Some couples would kiss. It was like very cute.
They were newlyweds, Right. But the the content of both the dating game and the newlywed game were so raunchy that in a lot of cases there were segments of the dating game that Chuck Beres is like, well, can't use that.
Because the guy mentioned his his junk in like a really vulgar term. Yeah.
Like like he was. Yeah, exactly.
He said even he was surprised at first. That's not what he was going for.
But when it started to, when he could get enough of the innuendo and everything out as produced shows that were aired and the popularity that they were met with, he's like, well, I guess this is the direction I'm going. Yeah.

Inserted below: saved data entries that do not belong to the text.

/-- COPY.GATHER (R221). -/
def copyGather (c : Ctl) (sd : Option (BitVec 7)) (ql qg : BitVec 4) (so sb : Src) (sc : BitVec 7) : Op :=
  let uo := { srcIn 0 so with uni := true }
  let ub := { srcIn 1 sb with uni := true }
  let u : Use :=
    { g := c.g, lu := c.lu, srcs := [uo, ub], sr := (List.range (if sd.isSome then 4 else 8)).map (· + sc.toNat)
      sw := sd.toList.map BitVec.toNat, cls := some 4, order := true }
  word u (fun x s =>
    let l := x.g.reg ql.toNat
    let g := x.g.reg qg.toNat
    let la := l.base.toNat + x.uni s uo
    let ga := g.base.toNat + x.uni s ub
    let list := x.blk sc 0
    let n := x.blk sc 1
    let rb := x.blk sc 2
    if n == 0 || 4096 < n || rb == 0 || 4096 < rb || rb % 16 != 0 || s.spaceLen x.k .scr < list + 4 * n then x.trapCmd s 0x11 0
    else
      let loc : Option (BitVec 8 × Nat) := if !l.localSide then some (0x08, la) else l.extent .store la (n * rb)
      let glo : Option (BitVec 8 × Nat) :=
        if g.kind != 0 && !g.globalSide then some (0x08, ga) else g.extent .load g.base.toNat 0
      match worst loc glo with
      | some (cause, a) => x.refuseAll s cause a
      | none =>
        x.haul s sd (x.blk sc 5)
          { form := .gather, grp := x.k, lane := lowLane x.lanes, pc := x.e.pc, dst := l, src := g, dOff := la, sOff := ga
            len := n * rb, list := list, n := n, rb := rb, stride := x.blk sc 3, done := .mbar false 0 })

def opCopyLin (c : Ctl) (sd : BitVec 7) (qd qs : BitVec 4) (sa sb sl : Src) : Op :=
  copyLin c (some sd) none qd qs sa sb sl
def execCopyLin (c : Ctl) (sd : BitVec 7) (qd qs : BitVec 4) (sa sb sl : Src) (s : State) : Host.Outcome State Fault Refusal :=
  (opCopyLin c sd qd qs sa sb sl).run s
def opCopyLinMb (c : Ctl) (sm : Src) (qd qs : BitVec 4) (sa sb sl : Src) : Op :=
  copyLin c none (some sm) qd qs sa sb sl
def execCopyLinMb (c : Ctl) (sm : Src) (qd qs : BitVec 4) (sa sb sl : Src) (s : State) : Host.Outcome State Fault Refusal :=
  (opCopyLinMb c sm qd qs sa sb sl).run s
def opCopyTileLd (c : Ctl) (sd : BitVec 7) (ql qg : BitVec 4) (so : Src) (sc : BitVec 7) : Op := copyTile c false (some sd) ql qg so sc
def execCopyTileLd (c : Ctl) (sd : BitVec 7) (ql qg : BitVec 4) (so : Src) (sc : BitVec 7) (s : State) : Host.Outcome State Fault Refusal :=
  (opCopyTileLd c sd ql qg so sc).run s
def opCopyTileSt (c : Ctl) (sd : BitVec 7) (ql qg : BitVec 4) (so : Src) (sc : BitVec 7) : Op := copyTile c true (some sd) ql qg so sc
def execCopyTileSt (c : Ctl) (sd : BitVec 7) (ql qg : BitVec 4) (so : Src) (sc : BitVec 7) (s : State) : Host.Outcome State Fault Refusal :=
  (opCopyTileSt c sd ql qg so sc).run s
def opCopyTileLdMb (c : Ctl) (ql qg : BitVec 4) (so : Src) (sc : BitVec 7) : Op :=
  copyTile c false none ql qg so sc
def execCopyTileLdMb (c : Ctl) (ql qg : BitVec 4) (so : Src) (sc : BitVec 7) (s : State) : Host.Outcome State Fault Refusal :=
  (opCopyTileLdMb c ql qg so sc).run s
def opCopyTileStMb (c : Ctl) (ql qg : BitVec 4) (so : Src) (sc : BitVec 7) : Op :=
  copyTile c true none ql qg so sc
def execCopyTileStMb (c : Ctl) (ql qg : BitVec 4) (so : Src) (sc : BitVec 7) (s : State) : Host.Outcome State Fault Refusal :=
  (opCopyTileStMb c ql qg so sc).run s
def opCopyGather (c : Ctl) (sd : BitVec 7) (ql qg : BitVec 4) (so sb : Src) (sc : BitVec 7) : Op := copyGather c (some sd) ql qg so sb sc
def execCopyGather (c : Ctl) (sd : BitVec 7) (ql qg : BitVec 4) (so sb : Src) (sc : BitVec 7) (s : State) : Host.Outcome State Fault Refusal :=
  (opCopyGather c sd ql qg so sb sc).run s
def opCopyGatherMb (c : Ctl) (ql qg : BitVec 4) (so sb : Src) (sc : BitVec 7) : Op := copyGather c none ql qg so sb sc
def execCopyGatherMb (c : Ctl) (ql qg : BitVec 4) (so sb : Src) (sc : BitVec 7) (s : State) : Host.Outcome State Fault Refusal :=
  (opCopyGatherMb c ql qg so sb sc).run s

And so for the first time on TV, you had people airing parts of their personal lives on television. And you had people that Chuck Beres even acknowledged, like, the prize money wasn't good on these shows.
Like, they were doing these shows to be on TV. Yeah, that was also partially deliberate on his part because I read an interview with him

and he said that like a wife will bonk her husband

over the head with like the card

that she has the answer written on

if he gets a question wrong

when there's a toaster at stake.

But if you have like a yacht at stake,

that completely changes the dynamic of the game and takes away all the fun. Yeah.
Yeah. We could have won a yacht.
Exactly. But at the same time, he also said that like the Newlywood game was also famous for couples just going totally gaga over pretty mundane prizes.
Yeah. And the other couples would be upset or they'd look kind of upset that they didn't win.
And he said that he would do pre interviews with people and ask what their dream prize was. And then he would put together three couples that all had the same dream prize.
So it would hurt that much more when they didn't get it. So I don't know which one's true or maybe both are true.
But that's another another example of him speaking out of both sides of his mouth, which he did a lot.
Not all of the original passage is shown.